TASK REQUIREMENTS
This exercise calls for a copy of every line in the listing below that carries the word "abandonStarter".

GIVEN DATA
-- ==== Sys2Proof/Laws/Flash.lean ====
section
/-! SUPPORT. What the flash operations leave of the firmware banks, and the canonical form of their images. -/

namespace Sys2Proof.Machine

set_option Elab.async false

namespace FlashState

/-- The two firmware banks. -/
def banks (f : FlashState) : FlashBank × FlashBank := (f.bankA, f.bankB)

theorem begun_banks (j : FlashJob) (f : FlashState) : (begun j f).banks = f.banks := by
  unfold begun
  split
  · split <;> rfl
  · rfl

theorem startNext_banks (b : Bool) (f : FlashState) : (startNext b f).banks = f.banks := by
  unfold startNext
  split
  · rfl
  · simp only
    split
    · rfl
    · exact begun_banks ..

theorem push_banks (b : Bool) (k : FlashKind) (f : FlashState) : (push b k f).banks = f.banks := startNext_banks ..

theorem logRecord_banks (b : Bool) (r : List Byte) (f : FlashState) : (logRecord b r f).banks = f.banks := by
  unfold logRecord
  split
  · rfl
  · exact push_banks ..

theorem abandonStarter_banks (f : FlashState) : (f.abandonStarter).banks = f.banks := rfl

theorem stopUpdate_banks (f : FlashState) : f.stopUpdate.banks = f.banks := by
  unfold stopUpdate
  simp only
  split <;> rfl

theorem cut_banks (b : Bool) (f : FlashState) : (f.cut b).banks = f.banks := by
  unfold cut
  simp only
  (repeat' split) <;> rfl

theorem wantUpdate_banks (b : Bool) (f : FlashState) : (f.wantUpdate b).banks = f.banks := by
  unfold wantUpdate
  simp only
  (repeat' split) <;> first | rfl | exact push_banks ..

theorem writeEntry_banks (b : Bool) (e p : Nat) (u : Bool) (f : FlashState) : (f.writeEntry b e p u).banks = f.banks := push_banks ..

theorem store_banks (r : List Byte) (f : FlashState) : (f.store r).banks = f.banks := by
  unfold store
  simp only
  split <;> rfl

theorem starterPhase_banks (e p : Nat) (u : Bool) (c l : Nat) (r : Bool) (f : FlashState) : (f.starterPhase e p u c l r).banks = f.banks := by
  unfold starterPhase
  (repeat' split) <;> rfl

theorem checkEntry_banks (e : Nat) (f : FlashState) : (f.checkEntry e).1.banks = f.banks := by
  unfold checkEntry
  simp only
  split
  · rfl
  · split
    · exact push_banks ..
    · rfl

/-! The same, bank by bank. -/

@[simp] theorem begun_bankA (j : FlashJob) (f : FlashState) : (begun j f).bankA = f.bankA := congrArg Prod.fst (begun_banks ..)
@[simp] theorem begun_bankB (j : FlashJob) (f : FlashState) : (begun j f).bankB = f.bankB := congrArg Prod.snd (begun_banks ..)
@[simp] theorem startNext_bankA (b : Bool) (f : FlashState) : (startNext b f).bankA = f.bankA := congrArg Prod.fst (startNext_banks ..)
@[simp] theorem startNext_bankB (b : Bool) (f : FlashState) : (startNext b f).bankB = f.bankB := congrArg Prod.snd (startNext_banks ..)
@[simp] theorem push_bankA (b : Bool) (k : FlashKind) (f : FlashState) : (push b k f).bankA = f.bankA := congrArg Prod.fst (push_banks ..)
@[simp] theorem push_bankB (b : Bool) (k : FlashKind) (f : FlashState) : (push b k f).bankB = f.bankB := congrArg Prod.snd (push_banks ..)
@[simp] theorem logRecord_bankA (b : Bool) (r : List Byte) (f : FlashState) : (logRecord b r f).bankA = f.bankA := congrArg Prod.fst (logRecord_banks ..)
@[simp] theorem logRecord_bankB (b : Bool) (r : List Byte) (f : FlashState) : (logRecord b r f).bankB = f.bankB := congrArg Prod.snd (logRecord_banks ..)
@[simp] theorem cut_bankA (b : Bool) (f : FlashState) : (f.cut b).bankA = f.bankA := congrArg Prod.fst (cut_banks ..)
@[simp] theorem cut_bankB (b : Bool) (f : FlashState) : (f.cut b).bankB = f.bankB := congrArg Prod.snd (cut_banks ..)
@[simp] theorem wantUpdate_bankA (b : Bool) (f : FlashState) : (f.wantUpdate b).bankA = f.bankA := congrArg Prod.fst (wantUpdate_banks ..)
@[simp] theorem wantUpdate_bankB (b : Bool) (f : FlashState) : (f.wantUpdate b).bankB = f.bankB := congrArg Prod.snd (wantUpdate_banks ..)
@[simp] theorem writeEntry_bankA (b : Bool) (e p : Nat) (u : Bool) (f : FlashState) : (f.writeEntry b e p u).bankA = f.bankA := congrArg Prod.fst (writeEntry_banks ..)
@[simp] theorem writeEntry_bankB (b : Bool) (e p : Nat) (u : Bool) (f : FlashState) : (f.writeEntry b e p u).bankB = f.bankB := congrArg Prod.snd (writeEntry_banks ..)
@[simp] theorem store_bankA (r : List Byte) (f : FlashState) : (f.store r).bankA = f.bankA := congrArg Prod.fst (store_banks ..)
@[simp] theorem store_bankB (r : List Byte) (f : FlashState) : (f.store r).bankB = f.bankB := congrArg Prod.snd (store_banks ..)
@[simp] theorem starterPhase_bankA (e p : Nat) (u : Bool) (c l : Nat) (r : Bool) (f : FlashState) : (f.starterPhase e p u c l r).bankA = f.bankA := congrArg Prod.fst (starterPhase_banks ..)
@[simp] theorem starterPhase_bankB (e p : Nat) (u : Bool) (c l : Nat) (r : Bool) (f : FlashState) : (f.starterPhase e p u c l r).bankB = f.bankB := congrArg Prod.snd (starterPhase_banks ..)
@[simp] theorem abandonStarter_bankA (f : FlashState) : f.abandonStarter.bankA = f.bankA := rfl
@[simp] theorem abandonStarter_bankB (f : FlashState) : f.abandonStarter.bankB = f.bankB := rfl
@[simp] theorem stopUpdate_bankA (f : FlashState) : f.stopUpdate.bankA = f.bankA := congrArg Prod.fst (stopUpdate_banks f)
@[simp] theorem stopUpdate_bankB (f : FlashState) : f.stopUpdate.bankB = f.bankB := congrArg Prod.snd (stopUpdate_banks f)

@[simp] theorem checkEntry_bankA (e : Nat) (f : FlashState) : (f.checkEntry e).1.bankA = f.bankA := congrArg Prod.fst (checkEntry_banks ..)
@[simp] theorem checkEntry_bankB (e : Nat) (f : FlashState) : (f.checkEntry e).1.bankB = f.bankB := congrArg Prod.snd (checkEntry_banks ..)

theorem foldl_banks {α : Type} {g : FlashState → α → FlashState} {l : List α} (f : FlashState) (h : ∀ f x, (g f x).banks = f.banks) :
    (l.foldl g f).banks = f.banks := by
  induction l generalizing f with
  | nil => rfl
  | cons x l ih => exact (ih _).trans (h f x)

theorem bankA_of {f g : FlashState} (h : f.banks = g.banks) : f.bankA = g.bankA := congrArg Prod.fst h

theorem bankB_of {f g : FlashState} (h : f.banks = g.banks) : f.bankB = g.bankB := congrArg Prod.snd h

end FlashState

end Sys2Proof.Machine
end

OUTPUT FOR THIS TASK
theorem abandonStarter_banks (f : FlashState) : (f.abandonStarter).banks = f.banks := rfl
@[simp] theorem abandonStarter_bankA (f : FlashState) : f.abandonStarter.bankA = f.bankA := rfl
@[simp] theorem abandonStarter_bankB (f : FlashState) : f.abandonStarter.bankB = f.bankB := rfl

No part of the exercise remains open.